In December,
2013, the economy lost 45,900 jobs instead of gaining what economists projected
would be 14,000 jobs. The unemployment
rate rose to 7.2 per cent from 6.9 per cent in November and the dollar started
to tank.
Then
Statistics Canada reported on February 7, 2014 that the Canadian economy added
29,400 jobs in January and the unemployment rate declined 0.2 percentage points
to 7.0 per cent. Analysts had estimated 20,000 jobs would be added last month. The unemployment rate also slid 0.2
percentage points from December to 7.0 per cent for the first month of the year
as the number of full-time jobs increased.
It’s
hard to determine what those numbers mean. Is the economy healthy or not? The
January numbers did offset the December losses somewhat, which means the
economy is generating approximately 15,000 jobs a month. That’s not bad, but nothing to write home
about, wrote CIBC Deputy Chief Economist Benjamin Tal in his Weekly Market
Insight report.
Minister
of Finance Jim Flaherty said the said the job trend was good. "This is
comforting as we plan the budget and plan modest, steady job growth in
Canada," he said in a Globe and Mail report.
But
a few economists remain cautious although it does represent a “nice recovery”
said BMO Capital Markets chief economist Doug Porter, in a report. “In other
words, the underlying trend in job growth is just firm enough to keep up with
labour force population growth -- no better, no worse."
A
more important indicator is the export market, which many economists and the
Bank of Canada hope will lead Canada out of a sluggish economy.

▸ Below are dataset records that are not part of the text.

-- ==== Sys2Proof/Machine/FlashEvents.lean ====
section
/-! DEFINITION. The commands that are a flash bank's answers and a bank controller's timers (spec 05). Each completion
is reported to its requester, and the bank then makes its next choice. -/

namespace Sys2Proof.Machine

/-! ## Array reads (R100) -/

/-- The bytes a read answer gives: the array's, or the listed ones with FFh beyond them (log 6). -/
def answerBytes (answer : ReadAnswer) (f : Flash) (slot : SlotRef) (offset len : Nat) : List Byte :=
  match answer with
  | .array => f.bytes slot offset len
  | .other bytes => (List.range len).map fun i => byteAt bytes i

/-- Report an array read's bytes to the requester of a class; the slot is already empty. -/
def reportRead (bk : BankId) (c : ReqClass) (bytes : List Byte) (s : State) : State :=
  match c with
  | .host => hostReadDone bk bytes s
  | .mover => moverReadDone bytes s
  | .descriptor => s
  | .volume => volumeReadDone bk bytes s

/-- Empty the slot of a class (R97). -/
def emptySlot (bk : BankId) (c : ReqClass) (s : State) : State := s.setBank bk ((s.bank bk).setSlot c none)

/-- Replace the operation of the request in the slot of a class; it keeps its moment (R181). -/
def replaceOp (bk : BankId) (c : ReqClass) (r : Request) (op : ReqOp) (s : State) : State :=
  s.setBank bk ((s.bank bk).setSlot c (some { r with op := op }))

/-- An array read has returned its bytes: RETIRED goes on to its halfwords (R181); any other read is reported. -/
def finishRead (bk : BankId) (c : ReqClass) (bytes : List Byte) (s : State) : State :=
  match (s.bank bk).slot c with
  | some r =>
    match r.op with
    | .descriptor b (.retired n) .read =>
      endAction bk (replaceOp bk c r (.descriptor b (.retired n) (retiredStep n bytes)) s)
    | _ => endAction bk (reportRead bk c bytes (emptySlot bk c s))
  | none => endAction bk (reportRead bk c bytes (emptySlot bk c s))

/-- After a report the banks make their choices; a report to the page mover may let the arbiter grant first. -/
def afterRead (c : ReqClass) (s : State) : State := if c = .mover then settle s else kickBanks s

/-- ARRAY_READ_DONE: a bank returns the data of the array read in progress (R100). -/
def execArrayReadDone (bank : BankId) (answer : ReadAnswer) (s : State) : Host.Outcome State Fault Refusal :=
  match (s.bank bank).active with
  | some { cls := c, act := .read slot offset len } =>
    .next (afterRead c (finishRead bank c (answerBytes answer (s.flash bank) slot offset len) s))
  | _ => .next s

/-! ## Programs (R101, R109, R181) -/

/-- Replace the action in progress and stop the program timer. -/
def setAction (bk : BankId) (a : Active) (s : State) : State :=
  s.setBank bk { s.bank bk with active := some a, programTimer := none }

/-- PROGRAM_END: the program timer stops and the verify read begins (R101). -/
def execProgramEnd (bank : BankId) (s : State) : Host.Outcome State Fault Refusal :=
  match (s.bank bank).active with
  | some { cls := c, act := .program slot h v } => .next (setAction bank { cls := c, act := .verify slot h v } s)
  | _ => .next s

/-- Report a descriptor program's result to its requester (R22, R87, R88, R146). -/
def reportDescriptor (bk : BankId) (c : ReqClass) (b : BlockRef) (prog : DescProgram) (pass : Bool) (s : State) :
    State :=
  match c with
  | .host => s
  | .mover => inUseDone b pass s
  | .descriptor => takeDescriptorResult b prog pass s
  | .volume => volumeProgramDone bk pass s

/-- Report a program's result to its requester. -/
def reportProgram (bk : BankId) (c : ReqClass) (pass : Bool) (s : State) : State :=
  match c with
  | .host => s
  | .mover => moverProgramDone pass s
  | .descriptor => s
  | .volume => volumeProgramDone bk pass s

/-- A halfword program has a result: a fail is counted (R48, R179; log 17), a descriptor program goes on to its next
halfword after a pass (R181), and the result is reported otherwise. -/
def finishProgram (bk : BankId) (c : ReqClass) (pass : Bool) (s : State) : State :=
  let s1 := s.bumpIf (!pass) .programFailures
  match (s.bank bk).slot c with
  | some r =>
    match r.op, pass with
    | .descriptor b prog (.write _ _ ((h, v) :: rest)), true =>
      replaceOp bk c r (.descriptor b prog (.write h v rest)) s1
    | .descriptor b prog _, _ => reportDescriptor bk c b prog pass (emptySlot bk c s1)
    | _, _ => reportProgram bk c pass (emptySlot bk c s1)
  | none => s1

/-- The halfword that the array holds after a program whose verify read returned a value: a program never sets a bit
(R101; log 7). -/
def verifiedHalf (old value : HalfWord) : HalfWord := old &&& value

/-- The halfword of a slot in the array of a bank takes a value. -/
def setHalf (bk : BankId) (slot : SlotRef) (h : Fin 256) (v : HalfWord) (s : State) : State :=
  s.setFlash bk ((s.flash bk).writeHalf slot h v)

/-- The verify read finds the value intended: it returns that value, and the value sets no bit that the array held at 0
(R101: such a program fails). -/
def verifyPasses (old v value : HalfWord) : Bool := value == v && old &&& v == v

/-- PROGRAM_VERIFY_DONE: the verify read returns a halfword; pass when it equals the value intended (R101). -/
def execProgramVerifyDone (bank : BankId) (value : HalfWord) (s : State) : Host.Outcome State Fault Refusal :=
  match (s.bank bank).active with
  | some { cls := c, act := .verify slot h v } =>
    let old := (s.flash bank).half slot h
    .next (settle (endAction bank (finishProgram bank c (verifyPasses old v value)
      (setHalf bank slot h (verifiedHalf old value) s))))
  | _ => .next s

/-! ## Erases (R102, R105, R108, R109) -/

/-- Report an erase's result to its requester (R86, R145, R146). -/
def reportErase (bk : BankId) (c : EraseContext) (pass : Bool) (s : State) : State :=
  match c.requester with
  | .blockManager => takeEraseResult c.block pass s
  | .volumeEngine => takeVolumeErase bk pass s

/-- The erase in progress ends with a result: the context is cleared and the result is reported. -/
def finishErase (bk : BankId) (pass : Bool) (s : State) : State :=
  match (s.bank bk).context with
  | some c => reportErase bk c pass (endErase bk pass s)
  | none => s

/-- The bank becomes IDLE. -/
def idleBank (bk : BankId) (s : State) : State := s.setBank bk { s.bank bk with state := .idle }

/-- The flash reports erase complete: the erase running on the bank ends (R102, R105); a bank in any other state has no
erase that can complete, and the report is ignored (R105, R108, R109). -/
def completeErase (bk : BankId) (pass : Bool) (s : State) : State :=
  if (s.bank bk).eraseRunning then kickBanks (finishErase bk pass (idleBank bk s)) else s

/-- ERASE_COMPLETE: in ERASE (R102). The flash's report is one event, whatever the bank's state (log 11). -/
def execEraseComplete (bank : BankId) (pass : Bool) (s : State) : Host.Outcome State Fault Refusal :=
  .next (completeErase bank pass s)

/-- ERASE_COMPLETE_IN_SUSPENDING: in SUSPENDING the erase ends in the same way (R105; log 11). -/
def execEraseCompleteInSuspending (bank : BankId) (pass : Bool) (s : State) : Host.Outcome State Fault Refusal :=
  .next (completeErase bank pass s)

/-- The suspend count after an acknowledgement: one more for a suspend with cause READ (R104). -/
def EraseContext.acknowledged (c : EraseContext) : EraseContext :=
  { c with suspendCount := if c.cause = .read then c.suspendCount + 1 else c.suspendCount }

/-- The bank becomes SUSPENDED (R104). -/
def suspendBank (bk : BankId) (s : State) : State :=
  let k := s.bank bk
  (s.setBank bk { k with
    state := .suspended, suspendTimer := none, context := k.context.map EraseContext.acknowledged }).bump
    .eraseSuspends

/-- SUSPEND_ACKNOWLEDGED: in SUSPENDING the bank becomes SUSPENDED and serves its reads or resumes (R104, R106); in any
other state it is ignored (R105). -/
def execSuspendAcknowledged (bank : BankId) (s : State) : Host.Outcome State Fault Refusal :=
  .next (if (s.bank bank).state = .suspending then kickBank bank (suspendBank bank s) else s)

/-! ## Timers (R103, R108, R109, R110) -/

/-- The quantum timer has run out (R103). -/
def stopQuantum (bk : BankId) (s : State) : State :=
  let k := s.bank bk
  s.setBank bk { k with context := k.context.map fun c => { c with quantumTimer := none } }

/-- QUANTUM_TIMER_EXPIRY: acted on only in ERASE; a suspend is requested if a read waits and the limit allows (R103). -/
def execQuantumTimerExpiry (bank : BankId) (s : State) : Host.Outcome State Fault Refusal :=
  .next (if (s.bank bank).state = .erase then kickBank bank (stopQuantum bank s) else s)

/-- PROGRAM_TIMEOUT: the program in progress fails before its end; in SUSPENDED the erase ends with fail too; a bank
reset begins (R109, R111). -/
def execProgramTimeout (bank : BankId) (s : State) : Host.Outcome State Fault Refusal :=
  match (s.bank bank).active with
  | some { cls := c, act := .program slot h v } =>
    let s1 := finishProgram bank c false (halfDone bank c true slot h v s)
    .next (settle (beginBankReset bank (if (s.bank bank).state = .suspended then finishErase bank false s1 else s1)))
  | _ => .next s

/-- A running erase ends with fail and a bank reset begins (R108, R109). -/
def failErase (bk : BankId) (s : State) : State := kickBanks (beginBankReset bk (finishErase bk false s))

/-- SUSPEND_ACK_TIMEOUT: in SUSPENDING the erase ends with fail (R109). -/
def execSuspendAckTimeout (bank : BankId) (s : State) : Host.Outcome State Fault Refusal :=
  .next (if (s.bank bank).state = .suspending then failErase bank s else s)

/-- ERASE_TIMEOUT: in ERASE or SUSPENDING the erase ends with fail (R108). -/
def execEraseTimeout (bank : BankId) (s : State) : Host.Outcome State Fault Refusal :=
  .next (if (s.bank bank).eraseRunning then failErase bank s else s)

/-- A bank reset ends: the bank is IDLE, and a mount's start goes on (R110, R135). -/
def endBankReset (bk : BankId) (s : State) : State :=
  kickBanks (volumeResetDone bk (s.setBank bk { s.bank bk with state := .idle, resetTimer := none }))

/-- BANK_RESET_COMPLETE: the flash reports the bank reset complete; ignored when none is in progress (R110). -/
def execBankResetComplete (bank : BankId) (s : State) : Host.Outcome State Fault Refusal :=
  .next (if (s.bank bank).state = .resetting then endBankReset bank s else s)

/-- BANK_RESET_TIMER_EXPIRY: the bank reset ends at its timer (R110). -/
def execBankResetTimerExpiry (bank : BankId) (s : State) : Host.Outcome State Fault Refusal :=
  .next (if (s.bank bank).state = .resetting then endBankReset bank s else s)

end Sys2Proof.Machine
end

The trade
deficit has widened $1.7 billion in December. This was a billion wider than the
market expected. Right now, the economy has
paused, or at least that’s what a few economists are saying.
The
export market is key to Canada’s growth because without an active export
market, Canadian goods are not leaving the country and no outside money is
getting in. A healthy export market means more jobs as the manufacturing sector
gears up to meet demand. It also means more investor confidence and a growing
economy.
Tal
says Canada is in a non-linear recovery, but also says that, economically, the
upcoming months will be uninspiring. Add the trade deficit to very low
inflation, and a devalued
loonie and we have an under performing
economy.
Instead of focusing so much on
house prices and debt, a new consideration with our economy is that we are now
lagging behind the G7 countries, which have already started their recoveries.